═══ TASK MATERIAL ═══

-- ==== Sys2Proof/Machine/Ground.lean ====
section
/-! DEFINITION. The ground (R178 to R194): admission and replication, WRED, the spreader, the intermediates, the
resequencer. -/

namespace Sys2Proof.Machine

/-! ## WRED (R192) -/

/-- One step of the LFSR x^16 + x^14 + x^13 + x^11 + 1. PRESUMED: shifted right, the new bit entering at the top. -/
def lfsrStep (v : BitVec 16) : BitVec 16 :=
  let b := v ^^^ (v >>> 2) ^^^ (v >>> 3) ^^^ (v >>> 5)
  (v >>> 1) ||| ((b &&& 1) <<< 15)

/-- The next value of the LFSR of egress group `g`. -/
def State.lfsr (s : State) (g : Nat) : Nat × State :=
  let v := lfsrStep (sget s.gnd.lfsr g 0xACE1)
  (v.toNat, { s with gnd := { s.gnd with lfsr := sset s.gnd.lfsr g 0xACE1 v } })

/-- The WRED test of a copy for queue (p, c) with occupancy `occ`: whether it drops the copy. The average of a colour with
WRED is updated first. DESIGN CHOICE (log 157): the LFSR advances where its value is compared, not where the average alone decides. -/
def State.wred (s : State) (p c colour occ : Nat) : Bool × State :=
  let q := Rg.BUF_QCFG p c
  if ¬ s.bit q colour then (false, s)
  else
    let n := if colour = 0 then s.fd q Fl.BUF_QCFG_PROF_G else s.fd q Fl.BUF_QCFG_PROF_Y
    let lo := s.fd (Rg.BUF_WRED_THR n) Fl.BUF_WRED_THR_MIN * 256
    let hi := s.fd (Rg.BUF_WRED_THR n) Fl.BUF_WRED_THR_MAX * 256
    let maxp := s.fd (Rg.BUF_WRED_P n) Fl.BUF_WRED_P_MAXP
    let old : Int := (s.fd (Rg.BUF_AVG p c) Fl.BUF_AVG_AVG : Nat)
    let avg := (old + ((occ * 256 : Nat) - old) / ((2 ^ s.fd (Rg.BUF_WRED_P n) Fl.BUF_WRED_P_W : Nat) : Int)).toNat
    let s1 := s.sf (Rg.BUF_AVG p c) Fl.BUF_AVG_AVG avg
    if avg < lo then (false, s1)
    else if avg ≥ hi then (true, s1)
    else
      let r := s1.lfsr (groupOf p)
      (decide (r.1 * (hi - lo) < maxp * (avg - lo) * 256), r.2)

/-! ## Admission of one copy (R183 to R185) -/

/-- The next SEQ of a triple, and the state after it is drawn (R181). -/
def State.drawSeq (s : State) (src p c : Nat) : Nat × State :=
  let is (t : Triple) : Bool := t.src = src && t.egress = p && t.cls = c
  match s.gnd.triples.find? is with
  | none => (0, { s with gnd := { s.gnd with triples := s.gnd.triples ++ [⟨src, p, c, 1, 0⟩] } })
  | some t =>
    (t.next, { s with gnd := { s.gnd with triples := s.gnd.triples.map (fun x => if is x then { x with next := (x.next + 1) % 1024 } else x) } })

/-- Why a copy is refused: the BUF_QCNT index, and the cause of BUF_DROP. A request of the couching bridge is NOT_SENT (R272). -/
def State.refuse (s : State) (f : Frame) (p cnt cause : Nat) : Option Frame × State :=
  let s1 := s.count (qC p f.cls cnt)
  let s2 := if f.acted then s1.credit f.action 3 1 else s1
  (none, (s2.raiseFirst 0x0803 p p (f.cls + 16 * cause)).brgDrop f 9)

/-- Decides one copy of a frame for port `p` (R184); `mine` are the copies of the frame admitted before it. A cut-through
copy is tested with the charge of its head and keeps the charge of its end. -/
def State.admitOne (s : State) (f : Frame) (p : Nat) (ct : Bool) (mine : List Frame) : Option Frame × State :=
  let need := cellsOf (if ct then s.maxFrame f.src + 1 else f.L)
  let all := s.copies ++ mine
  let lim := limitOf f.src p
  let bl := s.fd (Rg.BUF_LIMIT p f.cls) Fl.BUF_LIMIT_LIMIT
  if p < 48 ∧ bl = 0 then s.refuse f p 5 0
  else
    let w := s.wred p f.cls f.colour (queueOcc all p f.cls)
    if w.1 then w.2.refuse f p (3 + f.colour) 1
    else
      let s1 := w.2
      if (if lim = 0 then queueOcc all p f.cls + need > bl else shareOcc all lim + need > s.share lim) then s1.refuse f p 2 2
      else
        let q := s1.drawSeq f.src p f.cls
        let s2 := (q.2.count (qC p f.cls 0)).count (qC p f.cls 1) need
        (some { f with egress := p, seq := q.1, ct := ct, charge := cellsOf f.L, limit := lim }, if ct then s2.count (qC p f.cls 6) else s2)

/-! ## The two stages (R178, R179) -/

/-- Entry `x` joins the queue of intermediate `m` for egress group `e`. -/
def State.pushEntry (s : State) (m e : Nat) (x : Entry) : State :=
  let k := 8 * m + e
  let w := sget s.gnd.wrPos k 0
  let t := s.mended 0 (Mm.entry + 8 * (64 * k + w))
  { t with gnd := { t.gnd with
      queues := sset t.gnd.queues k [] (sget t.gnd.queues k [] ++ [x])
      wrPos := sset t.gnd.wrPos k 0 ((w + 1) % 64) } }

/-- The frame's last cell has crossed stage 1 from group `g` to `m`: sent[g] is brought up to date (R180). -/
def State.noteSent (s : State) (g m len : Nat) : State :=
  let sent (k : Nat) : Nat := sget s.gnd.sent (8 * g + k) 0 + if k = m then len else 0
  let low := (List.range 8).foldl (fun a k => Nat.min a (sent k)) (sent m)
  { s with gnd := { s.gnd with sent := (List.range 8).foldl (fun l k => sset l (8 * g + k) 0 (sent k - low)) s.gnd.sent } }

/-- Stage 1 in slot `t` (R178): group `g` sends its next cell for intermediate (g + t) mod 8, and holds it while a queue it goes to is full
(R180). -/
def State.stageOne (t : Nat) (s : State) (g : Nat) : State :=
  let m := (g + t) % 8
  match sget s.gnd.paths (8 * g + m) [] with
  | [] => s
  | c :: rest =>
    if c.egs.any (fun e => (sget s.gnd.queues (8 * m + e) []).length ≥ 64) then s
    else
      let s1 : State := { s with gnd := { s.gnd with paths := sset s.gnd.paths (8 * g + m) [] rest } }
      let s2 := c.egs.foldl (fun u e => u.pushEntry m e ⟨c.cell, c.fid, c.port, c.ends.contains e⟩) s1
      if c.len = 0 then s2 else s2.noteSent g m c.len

═══

--- ABOUT THIS TASK ---
Print out all of the data above word for word.

--- RESPONSE TO THIS TASK ---
-- ==== Sys2Proof/Machine/Ground.lean ====
section
/-! DEFINITION. The ground (R178 to R194): admission and replication, WRED, the spreader, the intermediates, the
resequencer. -/

namespace Sys2Proof.Machine

/-! ## WRED (R192) -/

/-- One step of the LFSR x^16 + x^14 + x^13 + x^11 + 1. PRESUMED: shifted right, the new bit entering at the top. -/
def lfsrStep (v : BitVec 16) : BitVec 16 :=
  let b := v ^^^ (v >>> 2) ^^^ (v >>> 3) ^^^ (v >>> 5)
  (v >>> 1) ||| ((b &&& 1) <<< 15)

/-- The next value of the LFSR of egress group `g`. -/
def State.lfsr (s : State) (g : Nat) : Nat × State :=
  let v := lfsrStep (sget s.gnd.lfsr g 0xACE1)
  (v.toNat, { s with gnd := { s.gnd with lfsr := sset s.gnd.lfsr g 0xACE1 v } })

/-- The WRED test of a copy for queue (p, c) with occupancy `occ`: whether it drops the copy. The average of a colour with
WRED is updated first. DESIGN CHOICE (log 157): the LFSR advances where its value is compared, not where the average alone decides. -/
def State.wred (s : State) (p c colour occ : Nat) : Bool × State :=
  let q := Rg.BUF_QCFG p c
  if ¬ s.bit q colour then (false, s)
  else
    let n := if colour = 0 then s.fd q Fl.BUF_QCFG_PROF_G else s.fd q Fl.BUF_QCFG_PROF_Y
    let lo := s.fd (Rg.BUF_WRED_THR n) Fl.BUF_WRED_THR_MIN * 256
    let hi := s.fd (Rg.BUF_WRED_THR n) Fl.BUF_WRED_THR_MAX * 256
    let maxp := s.fd (Rg.BUF_WRED_P n) Fl.BUF_WRED_P_MAXP
    let old : Int := (s.fd (Rg.BUF_AVG p c) Fl.BUF_AVG_AVG : Nat)
    let avg := (old + ((occ * 256 : Nat) - old) / ((2 ^ s.fd (Rg.BUF_WRED_P n) Fl.BUF_WRED_P_W : Nat) : Int)).toNat
    let s1 := s.sf (Rg.BUF_AVG p c) Fl.BUF_AVG_AVG avg
    if avg < lo then (false, s1)
    else if avg ≥ hi then (true, s1)
    else
      let r := s1.lfsr (groupOf p)
      (decide (r.1 * (hi - lo) < maxp * (avg - lo) * 256), r.2)

/-! ## Admission of one copy (R183 to R185) -/

/-- The next SEQ of a triple, and the state after it is drawn (R181). -/
def State.drawSeq (s : State) (src p c : Nat) : Nat × State :=
  let is (t : Triple) : Bool := t.src = src && t.egress = p && t.cls = c
  match s.gnd.triples.find? is with
  | none => (0, { s with gnd := { s.gnd with triples := s.gnd.triples ++ [⟨src, p, c, 1, 0⟩] } })
  | some t =>
    (t.next, { s with gnd := { s.gnd with triples := s.gnd.triples.map (fun x => if is x then { x with next := (x.next + 1) % 1024 } else x) } })

/-- Why a copy is refused: the BUF_QCNT index, and the cause of BUF_DROP. A request of the couching bridge is NOT_SENT (R272). -/
def State.refuse (s : State) (f : Frame) (p cnt cause : Nat) : Option Frame × State :=
  let s1 := s.count (qC p f.cls cnt)
  let s2 := if f.acted then s1.credit f.action 3 1 else s1
  (none, (s2.raiseFirst 0x0803 p p (f.cls + 16 * cause)).brgDrop f 9)

/-- Decides one copy of a frame for port `p` (R184); `mine` are the copies of the frame admitted before it. A cut-through
copy is tested with the charge of its head and keeps the charge of its end. -/
def State.admitOne (s : State) (f : Frame) (p : Nat) (ct : Bool) (mine : List Frame) : Option Frame × State :=
  let need := cellsOf (if ct then s.maxFrame f.src + 1 else f.L)
  let all := s.copies ++ mine
  let lim := limitOf f.src p
  let bl := s.fd (Rg.BUF_LIMIT p f.cls) Fl.BUF_LIMIT_LIMIT
  if p < 48 ∧ bl = 0 then s.refuse f p 5 0
  else
    let w := s.wred p f.cls f.colour (queueOcc all p f.cls)
    if w.1 then w.2.refuse f p (3 + f.colour) 1
    else
      let s1 := w.2
      if (if lim = 0 then queueOcc all p f.cls + need > bl else shareOcc all lim + need > s.share lim) then s1.refuse f p 2 2
      else
        let q := s1.drawSeq f.src p f.cls
        let s2 := (q.2.count (qC p f.cls 0)).count (qC p f.cls 1) need
        (some { f with egress := p, seq := q.1, ct := ct, charge := cellsOf f.L, limit := lim }, if ct then s2.count (qC p f.cls 6) else s2)

/-! ## The two stages (R178, R179) -/

/-- Entry `x` joins the queue of intermediate `m` for egress group `e`. -/
def State.pushEntry (s : State) (m e : Nat) (x : Entry) : State :=
  let k := 8 * m + e
  let w := sget s.gnd.wrPos k 0
  let t := s.mended 0 (Mm.entry + 8 * (64 * k + w))
  { t with gnd := { t.gnd with
      queues := sset t.gnd.queues k [] (sget t.gnd.queues k [] ++ [x])
      wrPos := sset t.gnd.wrPos k 0 ((w + 1) % 64) } }

/-- The frame's last cell has crossed stage 1 from group `g` to `m`: sent[g] is brought up to date (R180). -/
def State.noteSent (s : State) (g m len : Nat) : State :=
  let sent (k : Nat) : Nat := sget s.gnd.sent (8 * g + k) 0 + if k = m then len else 0
  let low := (List.range 8).foldl (fun a k => Nat.min a (sent k)) (sent m)
  { s with gnd := { s.gnd with sent := (List.range 8).foldl (fun l k => sset l (8 * g + k) 0 (sent k - low)) s.gnd.sent } }

/-- Stage 1 in slot `t` (R178): group `g` sends its next cell for intermediate (g + t) mod 8, and holds it while a queue it goes to is full
(R180). -/
def State.stageOne (t : Nat) (s : State) (g : Nat) : State :=
  let m := (g + t) % 8
  match sget s.gnd.paths (8 * g + m) [] with
  | [] => s
  | c :: rest =>
    if c.egs.any (fun e => (sget s.gnd.queues (8 * m + e) []).length ≥ 64) then s
    else
      let s1 : State := { s with gnd := { s.gnd with paths := sset s.gnd.paths (8 * g + m) [] rest } }
      let s2 := c.egs.foldl (fun u e => u.pushEntry m e ⟨c.cell, c.fid, c.port, c.ends.contains e⟩) s1
      if c.len = 0 then s2 else s2.noteSent g m c.len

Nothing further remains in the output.